The problem →
Collect the lines of the entries where "hostAct" shows up.

Task inputs →
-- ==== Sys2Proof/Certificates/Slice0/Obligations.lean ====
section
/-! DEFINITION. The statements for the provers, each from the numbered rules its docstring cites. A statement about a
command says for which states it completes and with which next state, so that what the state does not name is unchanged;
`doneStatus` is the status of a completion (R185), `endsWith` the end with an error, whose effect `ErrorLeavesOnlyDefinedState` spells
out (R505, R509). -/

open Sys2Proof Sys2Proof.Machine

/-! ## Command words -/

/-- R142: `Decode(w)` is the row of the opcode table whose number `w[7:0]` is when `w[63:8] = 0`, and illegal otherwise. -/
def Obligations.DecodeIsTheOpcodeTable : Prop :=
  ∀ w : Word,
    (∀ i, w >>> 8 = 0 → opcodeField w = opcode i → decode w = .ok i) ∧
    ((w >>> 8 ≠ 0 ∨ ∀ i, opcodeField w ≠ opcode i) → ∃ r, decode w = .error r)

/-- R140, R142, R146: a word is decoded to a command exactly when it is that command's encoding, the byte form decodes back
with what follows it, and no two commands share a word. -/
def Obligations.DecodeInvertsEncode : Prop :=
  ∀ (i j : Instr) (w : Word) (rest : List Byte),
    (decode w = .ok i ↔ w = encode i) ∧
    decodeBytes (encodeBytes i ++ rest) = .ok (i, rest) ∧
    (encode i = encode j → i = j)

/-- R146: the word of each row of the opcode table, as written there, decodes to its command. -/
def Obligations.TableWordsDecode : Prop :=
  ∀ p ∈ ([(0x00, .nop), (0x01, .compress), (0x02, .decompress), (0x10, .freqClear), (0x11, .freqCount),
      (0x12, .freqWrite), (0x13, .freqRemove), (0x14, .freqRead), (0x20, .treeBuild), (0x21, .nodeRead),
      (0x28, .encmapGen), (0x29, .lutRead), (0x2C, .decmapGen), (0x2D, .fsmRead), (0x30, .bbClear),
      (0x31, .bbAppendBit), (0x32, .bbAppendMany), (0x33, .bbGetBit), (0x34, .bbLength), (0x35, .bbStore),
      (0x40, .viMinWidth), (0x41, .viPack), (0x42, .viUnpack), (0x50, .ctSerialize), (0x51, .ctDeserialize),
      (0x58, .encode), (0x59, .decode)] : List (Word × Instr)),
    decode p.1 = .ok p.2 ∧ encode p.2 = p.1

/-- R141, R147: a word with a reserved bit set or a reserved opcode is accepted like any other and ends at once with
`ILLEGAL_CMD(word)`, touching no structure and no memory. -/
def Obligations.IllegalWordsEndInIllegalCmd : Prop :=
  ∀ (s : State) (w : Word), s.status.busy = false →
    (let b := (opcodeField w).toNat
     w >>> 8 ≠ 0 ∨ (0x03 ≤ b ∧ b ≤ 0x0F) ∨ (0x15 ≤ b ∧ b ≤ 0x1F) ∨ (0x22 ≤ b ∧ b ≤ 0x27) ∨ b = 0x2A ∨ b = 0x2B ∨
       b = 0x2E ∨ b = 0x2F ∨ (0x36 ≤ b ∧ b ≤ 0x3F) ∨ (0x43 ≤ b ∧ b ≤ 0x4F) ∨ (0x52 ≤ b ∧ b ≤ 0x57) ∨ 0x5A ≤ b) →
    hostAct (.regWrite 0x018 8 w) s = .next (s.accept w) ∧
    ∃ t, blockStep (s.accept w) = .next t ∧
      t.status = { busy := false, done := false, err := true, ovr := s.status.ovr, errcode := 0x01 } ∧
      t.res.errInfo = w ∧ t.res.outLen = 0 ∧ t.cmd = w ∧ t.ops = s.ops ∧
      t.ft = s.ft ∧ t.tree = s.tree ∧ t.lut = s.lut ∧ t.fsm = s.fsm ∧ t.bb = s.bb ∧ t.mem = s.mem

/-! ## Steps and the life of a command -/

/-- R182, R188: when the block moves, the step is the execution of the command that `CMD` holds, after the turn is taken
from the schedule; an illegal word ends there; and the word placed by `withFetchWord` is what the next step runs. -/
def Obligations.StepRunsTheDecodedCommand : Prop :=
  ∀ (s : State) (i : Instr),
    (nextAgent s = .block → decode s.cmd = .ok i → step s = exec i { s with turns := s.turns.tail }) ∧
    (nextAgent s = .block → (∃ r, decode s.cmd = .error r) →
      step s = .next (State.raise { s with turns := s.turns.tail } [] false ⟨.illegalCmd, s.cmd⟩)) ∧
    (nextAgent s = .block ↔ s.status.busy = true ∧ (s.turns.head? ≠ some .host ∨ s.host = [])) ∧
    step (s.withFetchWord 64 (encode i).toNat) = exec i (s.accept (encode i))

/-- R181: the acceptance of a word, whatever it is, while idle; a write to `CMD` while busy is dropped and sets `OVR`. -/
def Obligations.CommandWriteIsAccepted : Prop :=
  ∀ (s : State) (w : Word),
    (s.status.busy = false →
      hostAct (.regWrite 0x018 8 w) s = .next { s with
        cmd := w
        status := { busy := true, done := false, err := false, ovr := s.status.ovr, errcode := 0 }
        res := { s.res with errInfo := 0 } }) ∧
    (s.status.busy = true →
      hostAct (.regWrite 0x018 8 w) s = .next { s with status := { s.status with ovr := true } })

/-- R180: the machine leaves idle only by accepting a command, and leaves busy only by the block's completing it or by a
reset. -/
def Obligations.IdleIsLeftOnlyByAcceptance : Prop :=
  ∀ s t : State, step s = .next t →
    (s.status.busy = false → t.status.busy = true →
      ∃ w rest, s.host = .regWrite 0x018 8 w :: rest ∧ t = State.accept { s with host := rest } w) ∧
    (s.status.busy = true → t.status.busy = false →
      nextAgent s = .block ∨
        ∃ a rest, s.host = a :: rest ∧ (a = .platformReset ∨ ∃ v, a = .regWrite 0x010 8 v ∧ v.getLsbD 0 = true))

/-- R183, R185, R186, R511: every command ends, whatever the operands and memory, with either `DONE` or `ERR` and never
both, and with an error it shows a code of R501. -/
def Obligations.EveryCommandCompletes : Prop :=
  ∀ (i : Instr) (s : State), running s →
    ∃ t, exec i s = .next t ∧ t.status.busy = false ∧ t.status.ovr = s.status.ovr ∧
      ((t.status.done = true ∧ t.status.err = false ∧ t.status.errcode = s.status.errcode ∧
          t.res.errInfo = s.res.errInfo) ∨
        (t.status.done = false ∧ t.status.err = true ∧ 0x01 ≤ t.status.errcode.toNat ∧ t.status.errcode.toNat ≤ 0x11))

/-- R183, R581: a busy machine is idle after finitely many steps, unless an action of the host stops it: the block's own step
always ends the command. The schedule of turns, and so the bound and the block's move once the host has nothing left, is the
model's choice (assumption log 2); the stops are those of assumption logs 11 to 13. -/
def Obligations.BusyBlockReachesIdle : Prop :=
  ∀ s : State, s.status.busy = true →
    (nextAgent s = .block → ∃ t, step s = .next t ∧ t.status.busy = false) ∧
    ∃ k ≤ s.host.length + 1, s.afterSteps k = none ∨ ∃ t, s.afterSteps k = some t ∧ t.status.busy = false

* * *

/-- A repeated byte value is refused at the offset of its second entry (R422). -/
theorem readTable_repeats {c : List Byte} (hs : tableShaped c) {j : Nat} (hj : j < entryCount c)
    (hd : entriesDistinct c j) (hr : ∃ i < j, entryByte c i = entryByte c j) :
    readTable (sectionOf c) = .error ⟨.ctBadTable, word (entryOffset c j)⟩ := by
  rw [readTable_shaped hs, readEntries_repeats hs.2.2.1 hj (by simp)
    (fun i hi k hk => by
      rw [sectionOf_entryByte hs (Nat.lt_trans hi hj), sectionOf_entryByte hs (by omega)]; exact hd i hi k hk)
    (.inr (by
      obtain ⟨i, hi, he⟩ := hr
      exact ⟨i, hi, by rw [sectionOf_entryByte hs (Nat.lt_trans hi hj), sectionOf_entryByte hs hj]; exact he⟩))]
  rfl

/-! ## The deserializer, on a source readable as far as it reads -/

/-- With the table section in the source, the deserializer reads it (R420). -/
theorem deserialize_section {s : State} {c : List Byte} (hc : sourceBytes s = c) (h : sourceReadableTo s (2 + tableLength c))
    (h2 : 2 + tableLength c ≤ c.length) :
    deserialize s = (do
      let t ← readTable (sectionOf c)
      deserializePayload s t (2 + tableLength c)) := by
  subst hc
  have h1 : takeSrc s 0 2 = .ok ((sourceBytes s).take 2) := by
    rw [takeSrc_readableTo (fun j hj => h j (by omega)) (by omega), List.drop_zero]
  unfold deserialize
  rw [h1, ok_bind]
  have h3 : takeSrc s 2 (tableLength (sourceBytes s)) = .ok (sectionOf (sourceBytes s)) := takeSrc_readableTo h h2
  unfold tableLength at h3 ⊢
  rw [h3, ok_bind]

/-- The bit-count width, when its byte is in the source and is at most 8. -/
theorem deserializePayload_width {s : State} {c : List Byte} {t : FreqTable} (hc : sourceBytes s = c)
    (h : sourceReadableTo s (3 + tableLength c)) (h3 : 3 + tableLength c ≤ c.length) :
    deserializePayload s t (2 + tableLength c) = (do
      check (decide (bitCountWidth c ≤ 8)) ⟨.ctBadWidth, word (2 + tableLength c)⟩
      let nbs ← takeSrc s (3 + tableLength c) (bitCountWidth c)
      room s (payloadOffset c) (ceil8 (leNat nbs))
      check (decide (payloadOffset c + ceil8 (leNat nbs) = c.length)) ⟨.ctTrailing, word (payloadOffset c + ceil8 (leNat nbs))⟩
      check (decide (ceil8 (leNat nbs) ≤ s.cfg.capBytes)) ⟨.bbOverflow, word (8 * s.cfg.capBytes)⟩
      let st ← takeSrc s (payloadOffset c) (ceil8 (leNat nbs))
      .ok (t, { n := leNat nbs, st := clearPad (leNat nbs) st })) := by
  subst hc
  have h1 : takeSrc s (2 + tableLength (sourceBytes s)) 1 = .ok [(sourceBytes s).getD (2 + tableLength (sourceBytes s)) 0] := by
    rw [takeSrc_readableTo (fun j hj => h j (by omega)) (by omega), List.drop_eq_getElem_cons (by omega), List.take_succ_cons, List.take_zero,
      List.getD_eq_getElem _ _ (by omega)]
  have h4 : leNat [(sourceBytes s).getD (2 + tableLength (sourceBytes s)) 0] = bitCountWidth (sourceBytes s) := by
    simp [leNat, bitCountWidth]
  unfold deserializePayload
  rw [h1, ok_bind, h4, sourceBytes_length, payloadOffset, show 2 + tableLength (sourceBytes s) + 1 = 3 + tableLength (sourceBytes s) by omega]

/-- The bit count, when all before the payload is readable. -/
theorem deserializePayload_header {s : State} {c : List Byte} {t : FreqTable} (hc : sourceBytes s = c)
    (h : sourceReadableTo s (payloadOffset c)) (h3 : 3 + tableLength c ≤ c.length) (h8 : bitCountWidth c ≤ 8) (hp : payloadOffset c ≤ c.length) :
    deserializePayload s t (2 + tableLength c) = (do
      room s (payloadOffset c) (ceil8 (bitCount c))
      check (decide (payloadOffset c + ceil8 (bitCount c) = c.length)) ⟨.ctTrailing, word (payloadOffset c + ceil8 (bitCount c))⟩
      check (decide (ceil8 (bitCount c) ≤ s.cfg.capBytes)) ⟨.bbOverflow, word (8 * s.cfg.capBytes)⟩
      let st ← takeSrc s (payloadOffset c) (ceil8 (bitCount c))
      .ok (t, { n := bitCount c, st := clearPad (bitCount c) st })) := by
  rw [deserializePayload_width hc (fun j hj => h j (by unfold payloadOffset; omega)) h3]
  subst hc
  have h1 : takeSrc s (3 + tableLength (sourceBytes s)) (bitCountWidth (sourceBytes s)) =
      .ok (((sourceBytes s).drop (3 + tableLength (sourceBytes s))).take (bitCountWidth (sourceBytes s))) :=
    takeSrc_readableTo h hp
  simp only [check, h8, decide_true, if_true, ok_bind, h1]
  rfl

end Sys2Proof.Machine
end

* * *

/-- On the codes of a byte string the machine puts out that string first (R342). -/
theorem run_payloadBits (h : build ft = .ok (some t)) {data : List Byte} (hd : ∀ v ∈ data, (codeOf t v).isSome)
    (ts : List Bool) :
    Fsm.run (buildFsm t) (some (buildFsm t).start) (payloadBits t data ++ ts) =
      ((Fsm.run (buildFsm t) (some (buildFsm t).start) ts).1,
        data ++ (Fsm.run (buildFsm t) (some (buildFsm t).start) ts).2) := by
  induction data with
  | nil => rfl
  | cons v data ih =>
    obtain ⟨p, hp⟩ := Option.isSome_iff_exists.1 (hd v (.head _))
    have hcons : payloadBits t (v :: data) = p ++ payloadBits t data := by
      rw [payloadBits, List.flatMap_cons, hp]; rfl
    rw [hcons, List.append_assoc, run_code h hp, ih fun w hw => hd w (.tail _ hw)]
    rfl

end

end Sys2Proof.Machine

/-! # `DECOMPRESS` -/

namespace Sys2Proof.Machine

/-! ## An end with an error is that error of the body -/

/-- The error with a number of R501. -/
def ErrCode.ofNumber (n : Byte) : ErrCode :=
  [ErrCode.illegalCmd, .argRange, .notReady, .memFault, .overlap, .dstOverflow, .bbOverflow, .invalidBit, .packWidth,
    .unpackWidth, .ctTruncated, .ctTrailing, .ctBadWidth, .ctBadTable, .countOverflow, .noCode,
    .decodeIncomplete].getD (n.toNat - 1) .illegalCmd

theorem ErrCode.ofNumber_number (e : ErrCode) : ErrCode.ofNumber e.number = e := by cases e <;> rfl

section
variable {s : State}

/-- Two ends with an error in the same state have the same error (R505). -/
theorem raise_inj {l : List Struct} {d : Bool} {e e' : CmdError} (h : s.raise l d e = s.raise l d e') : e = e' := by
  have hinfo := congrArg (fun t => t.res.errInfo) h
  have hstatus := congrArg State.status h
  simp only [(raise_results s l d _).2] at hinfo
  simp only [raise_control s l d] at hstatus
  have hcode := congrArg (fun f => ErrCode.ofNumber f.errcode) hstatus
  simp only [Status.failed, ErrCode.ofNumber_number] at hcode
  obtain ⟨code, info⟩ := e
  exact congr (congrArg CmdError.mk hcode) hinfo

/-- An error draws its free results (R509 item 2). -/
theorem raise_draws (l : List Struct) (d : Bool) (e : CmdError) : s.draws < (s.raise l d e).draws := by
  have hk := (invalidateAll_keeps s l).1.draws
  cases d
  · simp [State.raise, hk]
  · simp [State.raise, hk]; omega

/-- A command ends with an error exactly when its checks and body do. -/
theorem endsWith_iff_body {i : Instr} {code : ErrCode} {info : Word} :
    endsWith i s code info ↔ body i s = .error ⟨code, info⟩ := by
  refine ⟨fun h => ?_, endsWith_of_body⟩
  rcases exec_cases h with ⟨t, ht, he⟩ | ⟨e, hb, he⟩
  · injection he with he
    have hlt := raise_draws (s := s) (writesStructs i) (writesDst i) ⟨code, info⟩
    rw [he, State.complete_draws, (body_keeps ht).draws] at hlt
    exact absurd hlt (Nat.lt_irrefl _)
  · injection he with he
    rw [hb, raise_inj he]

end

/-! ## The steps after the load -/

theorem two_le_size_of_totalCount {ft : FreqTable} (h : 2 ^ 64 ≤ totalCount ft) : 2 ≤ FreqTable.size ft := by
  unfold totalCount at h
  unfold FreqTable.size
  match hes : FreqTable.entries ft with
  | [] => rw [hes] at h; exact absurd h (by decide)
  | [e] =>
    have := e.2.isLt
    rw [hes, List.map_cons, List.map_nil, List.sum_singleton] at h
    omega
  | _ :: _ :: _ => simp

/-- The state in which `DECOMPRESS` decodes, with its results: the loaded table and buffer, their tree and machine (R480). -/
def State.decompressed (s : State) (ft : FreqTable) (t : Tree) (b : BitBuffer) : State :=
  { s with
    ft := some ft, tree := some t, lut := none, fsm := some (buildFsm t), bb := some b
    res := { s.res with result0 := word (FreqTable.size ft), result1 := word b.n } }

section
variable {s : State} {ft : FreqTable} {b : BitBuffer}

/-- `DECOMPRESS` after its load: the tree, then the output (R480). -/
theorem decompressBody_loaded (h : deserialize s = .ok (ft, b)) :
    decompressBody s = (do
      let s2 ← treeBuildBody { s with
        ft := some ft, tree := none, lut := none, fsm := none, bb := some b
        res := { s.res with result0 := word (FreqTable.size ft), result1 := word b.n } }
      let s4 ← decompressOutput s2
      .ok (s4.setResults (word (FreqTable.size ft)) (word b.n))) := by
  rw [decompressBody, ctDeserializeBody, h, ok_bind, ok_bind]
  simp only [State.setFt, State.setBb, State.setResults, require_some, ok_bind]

Final answer →
    hostAct (.regWrite 0x018 8 w) s = .next (s.accept w) ∧
      hostAct (.regWrite 0x018 8 w) s = .next { s with
      hostAct (.regWrite 0x018 8 w) s = .next { s with status := { s.status with ovr := true } })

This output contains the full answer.